▶ _Task brief_
Look below for the lines from the one with "0 to n - 1. -/" to the one with "bucketOf 0x001A2B3C4D5E = 44", and copy exactly those lines, both ends included.

Extracted data START

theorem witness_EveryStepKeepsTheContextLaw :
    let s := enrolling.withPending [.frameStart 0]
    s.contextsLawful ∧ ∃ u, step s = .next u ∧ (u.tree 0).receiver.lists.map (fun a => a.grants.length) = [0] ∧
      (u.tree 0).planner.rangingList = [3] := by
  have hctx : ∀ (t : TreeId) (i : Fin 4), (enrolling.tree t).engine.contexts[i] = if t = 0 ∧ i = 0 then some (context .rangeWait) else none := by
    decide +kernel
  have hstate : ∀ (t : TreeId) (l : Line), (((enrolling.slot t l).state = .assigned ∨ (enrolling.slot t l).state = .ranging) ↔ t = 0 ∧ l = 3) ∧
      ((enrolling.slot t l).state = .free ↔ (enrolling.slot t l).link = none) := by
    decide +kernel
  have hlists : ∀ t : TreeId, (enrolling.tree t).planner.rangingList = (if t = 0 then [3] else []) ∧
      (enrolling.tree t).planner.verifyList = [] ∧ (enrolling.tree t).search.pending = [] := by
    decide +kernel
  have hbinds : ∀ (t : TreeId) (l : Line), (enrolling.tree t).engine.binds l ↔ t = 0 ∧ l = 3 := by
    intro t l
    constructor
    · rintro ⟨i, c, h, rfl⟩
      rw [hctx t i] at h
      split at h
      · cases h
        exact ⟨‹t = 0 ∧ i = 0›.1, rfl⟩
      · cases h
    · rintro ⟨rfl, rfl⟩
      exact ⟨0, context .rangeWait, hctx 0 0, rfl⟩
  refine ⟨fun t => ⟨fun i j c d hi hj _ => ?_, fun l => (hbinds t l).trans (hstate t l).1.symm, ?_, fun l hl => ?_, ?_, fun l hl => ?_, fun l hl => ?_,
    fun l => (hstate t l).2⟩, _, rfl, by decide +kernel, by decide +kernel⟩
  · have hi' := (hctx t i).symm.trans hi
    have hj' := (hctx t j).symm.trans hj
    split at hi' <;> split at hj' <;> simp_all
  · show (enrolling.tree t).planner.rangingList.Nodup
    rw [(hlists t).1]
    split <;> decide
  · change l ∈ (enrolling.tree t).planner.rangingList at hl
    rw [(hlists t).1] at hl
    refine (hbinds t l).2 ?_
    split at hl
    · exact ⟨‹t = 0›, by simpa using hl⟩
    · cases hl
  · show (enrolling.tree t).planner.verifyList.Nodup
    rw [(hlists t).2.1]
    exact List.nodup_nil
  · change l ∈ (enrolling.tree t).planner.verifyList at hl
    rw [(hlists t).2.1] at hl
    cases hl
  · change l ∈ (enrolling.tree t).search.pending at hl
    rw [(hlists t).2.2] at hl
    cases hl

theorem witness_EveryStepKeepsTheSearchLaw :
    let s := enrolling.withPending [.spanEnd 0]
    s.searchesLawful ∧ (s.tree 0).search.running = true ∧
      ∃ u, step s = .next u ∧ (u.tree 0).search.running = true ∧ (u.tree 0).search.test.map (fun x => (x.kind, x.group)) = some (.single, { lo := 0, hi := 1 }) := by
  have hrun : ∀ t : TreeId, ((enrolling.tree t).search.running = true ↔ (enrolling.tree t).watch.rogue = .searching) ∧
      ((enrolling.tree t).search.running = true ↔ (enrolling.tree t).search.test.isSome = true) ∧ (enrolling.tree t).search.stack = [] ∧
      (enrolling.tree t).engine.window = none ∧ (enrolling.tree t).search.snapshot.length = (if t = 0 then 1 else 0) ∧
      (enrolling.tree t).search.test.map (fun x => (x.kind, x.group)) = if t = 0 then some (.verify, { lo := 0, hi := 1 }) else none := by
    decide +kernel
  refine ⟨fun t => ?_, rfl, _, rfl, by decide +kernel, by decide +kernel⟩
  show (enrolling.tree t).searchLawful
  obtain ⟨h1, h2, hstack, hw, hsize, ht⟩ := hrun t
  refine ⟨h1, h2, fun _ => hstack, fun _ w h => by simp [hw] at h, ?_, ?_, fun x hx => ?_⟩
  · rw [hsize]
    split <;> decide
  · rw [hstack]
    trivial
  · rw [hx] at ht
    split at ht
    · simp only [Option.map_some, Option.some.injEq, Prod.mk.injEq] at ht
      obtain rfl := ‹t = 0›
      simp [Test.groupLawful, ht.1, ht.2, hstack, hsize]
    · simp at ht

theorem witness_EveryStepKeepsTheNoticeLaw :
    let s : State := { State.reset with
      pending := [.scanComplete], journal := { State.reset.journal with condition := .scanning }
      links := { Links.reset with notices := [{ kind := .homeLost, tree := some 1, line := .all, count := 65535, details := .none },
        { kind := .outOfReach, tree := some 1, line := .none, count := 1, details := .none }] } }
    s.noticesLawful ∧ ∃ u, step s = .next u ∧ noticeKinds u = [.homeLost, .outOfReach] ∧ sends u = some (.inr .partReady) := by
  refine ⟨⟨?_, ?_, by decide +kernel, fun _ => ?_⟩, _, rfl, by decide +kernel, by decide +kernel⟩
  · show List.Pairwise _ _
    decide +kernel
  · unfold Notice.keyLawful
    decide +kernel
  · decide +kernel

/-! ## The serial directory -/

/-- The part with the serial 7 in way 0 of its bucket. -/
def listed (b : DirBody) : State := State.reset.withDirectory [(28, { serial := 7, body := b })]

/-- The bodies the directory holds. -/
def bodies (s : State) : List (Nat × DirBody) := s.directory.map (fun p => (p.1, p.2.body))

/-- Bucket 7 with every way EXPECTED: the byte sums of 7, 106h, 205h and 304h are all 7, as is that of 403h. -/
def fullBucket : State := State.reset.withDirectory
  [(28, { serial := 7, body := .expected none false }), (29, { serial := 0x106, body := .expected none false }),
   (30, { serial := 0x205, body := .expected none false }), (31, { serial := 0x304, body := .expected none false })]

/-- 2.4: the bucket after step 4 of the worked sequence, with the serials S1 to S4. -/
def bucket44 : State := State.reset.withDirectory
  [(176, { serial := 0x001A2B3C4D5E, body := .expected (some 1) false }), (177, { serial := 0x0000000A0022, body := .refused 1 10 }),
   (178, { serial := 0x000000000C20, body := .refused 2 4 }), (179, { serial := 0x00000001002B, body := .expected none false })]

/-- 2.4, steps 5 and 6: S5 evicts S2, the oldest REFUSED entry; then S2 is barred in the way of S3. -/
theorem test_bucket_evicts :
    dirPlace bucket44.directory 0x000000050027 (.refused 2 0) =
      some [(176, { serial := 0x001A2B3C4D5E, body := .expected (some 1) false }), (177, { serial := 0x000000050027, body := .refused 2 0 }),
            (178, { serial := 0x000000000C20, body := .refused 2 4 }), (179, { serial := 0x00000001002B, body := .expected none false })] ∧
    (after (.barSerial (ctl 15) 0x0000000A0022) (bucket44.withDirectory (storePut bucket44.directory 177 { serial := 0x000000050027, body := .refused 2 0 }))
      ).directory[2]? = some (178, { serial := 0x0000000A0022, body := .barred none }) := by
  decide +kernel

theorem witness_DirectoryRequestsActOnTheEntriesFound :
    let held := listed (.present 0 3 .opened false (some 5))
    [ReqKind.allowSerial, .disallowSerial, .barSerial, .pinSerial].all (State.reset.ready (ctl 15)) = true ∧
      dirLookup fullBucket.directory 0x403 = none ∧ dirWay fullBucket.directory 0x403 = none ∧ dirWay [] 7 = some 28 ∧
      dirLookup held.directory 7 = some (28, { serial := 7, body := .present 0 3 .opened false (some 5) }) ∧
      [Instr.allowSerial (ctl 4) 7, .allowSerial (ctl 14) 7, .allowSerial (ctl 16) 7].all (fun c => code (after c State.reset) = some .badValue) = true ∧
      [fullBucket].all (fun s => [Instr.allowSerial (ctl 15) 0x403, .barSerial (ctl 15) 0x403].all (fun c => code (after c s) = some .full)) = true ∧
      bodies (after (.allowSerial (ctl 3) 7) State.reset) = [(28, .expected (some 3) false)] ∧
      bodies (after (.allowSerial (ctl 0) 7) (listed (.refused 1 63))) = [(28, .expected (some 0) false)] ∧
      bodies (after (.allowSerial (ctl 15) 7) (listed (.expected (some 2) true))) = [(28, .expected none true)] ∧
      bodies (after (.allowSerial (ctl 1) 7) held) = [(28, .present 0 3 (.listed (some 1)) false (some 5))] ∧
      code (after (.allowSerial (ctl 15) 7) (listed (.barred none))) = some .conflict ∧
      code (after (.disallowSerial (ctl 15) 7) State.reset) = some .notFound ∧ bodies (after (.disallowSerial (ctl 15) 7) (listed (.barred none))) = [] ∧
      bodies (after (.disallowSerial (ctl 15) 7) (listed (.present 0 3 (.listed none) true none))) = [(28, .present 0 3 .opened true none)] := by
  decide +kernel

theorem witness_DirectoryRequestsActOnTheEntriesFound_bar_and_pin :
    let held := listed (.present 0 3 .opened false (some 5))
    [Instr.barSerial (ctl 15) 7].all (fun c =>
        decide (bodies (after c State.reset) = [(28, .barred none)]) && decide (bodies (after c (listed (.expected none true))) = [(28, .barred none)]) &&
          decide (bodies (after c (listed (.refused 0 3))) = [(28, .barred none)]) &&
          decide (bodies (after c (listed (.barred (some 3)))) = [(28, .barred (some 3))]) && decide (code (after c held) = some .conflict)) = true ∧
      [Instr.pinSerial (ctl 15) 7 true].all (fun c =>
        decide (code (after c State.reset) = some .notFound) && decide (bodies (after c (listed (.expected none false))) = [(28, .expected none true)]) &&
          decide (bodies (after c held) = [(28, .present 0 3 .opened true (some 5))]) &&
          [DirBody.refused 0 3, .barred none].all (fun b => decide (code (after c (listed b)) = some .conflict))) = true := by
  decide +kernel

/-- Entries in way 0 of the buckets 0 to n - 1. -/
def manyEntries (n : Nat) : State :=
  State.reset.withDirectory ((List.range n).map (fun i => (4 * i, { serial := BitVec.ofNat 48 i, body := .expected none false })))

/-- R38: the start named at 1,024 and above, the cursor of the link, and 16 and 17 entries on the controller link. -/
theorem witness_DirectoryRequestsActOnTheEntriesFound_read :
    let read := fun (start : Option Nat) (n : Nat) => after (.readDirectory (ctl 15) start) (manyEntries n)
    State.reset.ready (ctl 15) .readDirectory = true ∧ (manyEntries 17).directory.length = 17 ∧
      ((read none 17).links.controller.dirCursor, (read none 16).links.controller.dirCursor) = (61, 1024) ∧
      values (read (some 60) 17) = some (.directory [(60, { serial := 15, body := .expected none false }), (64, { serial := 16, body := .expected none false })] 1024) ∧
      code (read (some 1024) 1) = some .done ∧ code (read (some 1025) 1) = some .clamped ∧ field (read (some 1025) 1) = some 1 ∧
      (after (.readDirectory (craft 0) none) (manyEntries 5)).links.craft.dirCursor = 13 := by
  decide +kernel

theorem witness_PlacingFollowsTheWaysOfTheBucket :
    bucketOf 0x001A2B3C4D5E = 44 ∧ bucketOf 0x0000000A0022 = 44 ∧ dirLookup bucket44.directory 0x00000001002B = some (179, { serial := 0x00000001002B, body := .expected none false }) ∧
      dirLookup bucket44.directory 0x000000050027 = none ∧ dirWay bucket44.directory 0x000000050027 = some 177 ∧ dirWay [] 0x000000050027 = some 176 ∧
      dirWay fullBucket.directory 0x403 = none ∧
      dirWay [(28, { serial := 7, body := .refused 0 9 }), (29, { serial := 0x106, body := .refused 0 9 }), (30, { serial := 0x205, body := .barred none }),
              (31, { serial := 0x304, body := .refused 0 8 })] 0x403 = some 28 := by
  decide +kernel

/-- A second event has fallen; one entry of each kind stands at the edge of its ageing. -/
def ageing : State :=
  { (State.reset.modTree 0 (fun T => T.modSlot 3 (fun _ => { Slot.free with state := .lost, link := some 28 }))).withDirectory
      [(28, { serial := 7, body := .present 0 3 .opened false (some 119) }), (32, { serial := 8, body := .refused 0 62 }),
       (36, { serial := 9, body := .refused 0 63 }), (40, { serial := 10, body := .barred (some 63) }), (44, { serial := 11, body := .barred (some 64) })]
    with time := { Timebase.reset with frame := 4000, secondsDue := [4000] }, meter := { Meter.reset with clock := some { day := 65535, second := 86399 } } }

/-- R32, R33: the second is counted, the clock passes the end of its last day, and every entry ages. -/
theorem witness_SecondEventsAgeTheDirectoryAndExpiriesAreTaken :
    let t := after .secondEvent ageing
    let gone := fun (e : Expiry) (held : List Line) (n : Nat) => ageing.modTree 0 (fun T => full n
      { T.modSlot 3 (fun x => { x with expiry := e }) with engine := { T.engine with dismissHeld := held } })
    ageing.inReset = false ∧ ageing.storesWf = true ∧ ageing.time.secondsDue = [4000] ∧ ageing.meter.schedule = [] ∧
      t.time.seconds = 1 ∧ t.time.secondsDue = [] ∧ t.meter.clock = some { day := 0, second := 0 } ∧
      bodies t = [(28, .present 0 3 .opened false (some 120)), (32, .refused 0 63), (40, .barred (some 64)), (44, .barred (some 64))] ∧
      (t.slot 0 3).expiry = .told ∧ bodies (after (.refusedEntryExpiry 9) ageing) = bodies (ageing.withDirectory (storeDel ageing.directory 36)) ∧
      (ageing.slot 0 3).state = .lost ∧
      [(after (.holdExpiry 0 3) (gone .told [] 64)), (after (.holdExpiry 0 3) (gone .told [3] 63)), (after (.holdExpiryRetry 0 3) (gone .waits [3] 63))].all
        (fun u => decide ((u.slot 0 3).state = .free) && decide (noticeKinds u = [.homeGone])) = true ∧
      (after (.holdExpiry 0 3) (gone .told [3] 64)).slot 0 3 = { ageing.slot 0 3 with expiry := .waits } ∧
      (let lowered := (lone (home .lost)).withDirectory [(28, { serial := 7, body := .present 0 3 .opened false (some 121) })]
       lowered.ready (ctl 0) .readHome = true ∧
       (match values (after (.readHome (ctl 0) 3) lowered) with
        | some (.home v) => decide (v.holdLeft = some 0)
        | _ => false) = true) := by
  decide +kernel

Extracted data END

▶ _Result of this exercise_
/-- Entries in way 0 of the buckets 0 to n - 1. -/
def manyEntries (n : Nat) : State :=
  State.reset.withDirectory ((List.range n).map (fun i => (4 * i, { serial := BitVec.ofNat 48 i, body := .expected none false })))

/-- R38: the start named at 1,024 and above, the cursor of the link, and 16 and 17 entries on the controller link. -/
theorem witness_DirectoryRequestsActOnTheEntriesFound_read :
    let read := fun (start : Option Nat) (n : Nat) => after (.readDirectory (ctl 15) start) (manyEntries n)
    State.reset.ready (ctl 15) .readDirectory = true ∧ (manyEntries 17).directory.length = 17 ∧
      ((read none 17).links.controller.dirCursor, (read none 16).links.controller.dirCursor) = (61, 1024) ∧
      values (read (some 60) 17) = some (.directory [(60, { serial := 15, body := .expected none false }), (64, { serial := 16, body := .expected none false })] 1024) ∧
      code (read (some 1024) 1) = some .done ∧ code (read (some 1025) 1) = some .clamped ∧ field (read (some 1025) 1) = some 1 ∧
      (after (.readDirectory (craft 0) none) (manyEntries 5)).links.craft.dirCursor = 13 := by
  decide +kernel

theorem witness_PlacingFollowsTheWaysOfTheBucket :
    bucketOf 0x001A2B3C4D5E = 44 ∧ bucketOf 0x0000000A0022 = 44 ∧ dirLookup bucket44.directory 0x00000001002B = some (179, { serial := 0x00000001002B, body := .expected none false }) ∧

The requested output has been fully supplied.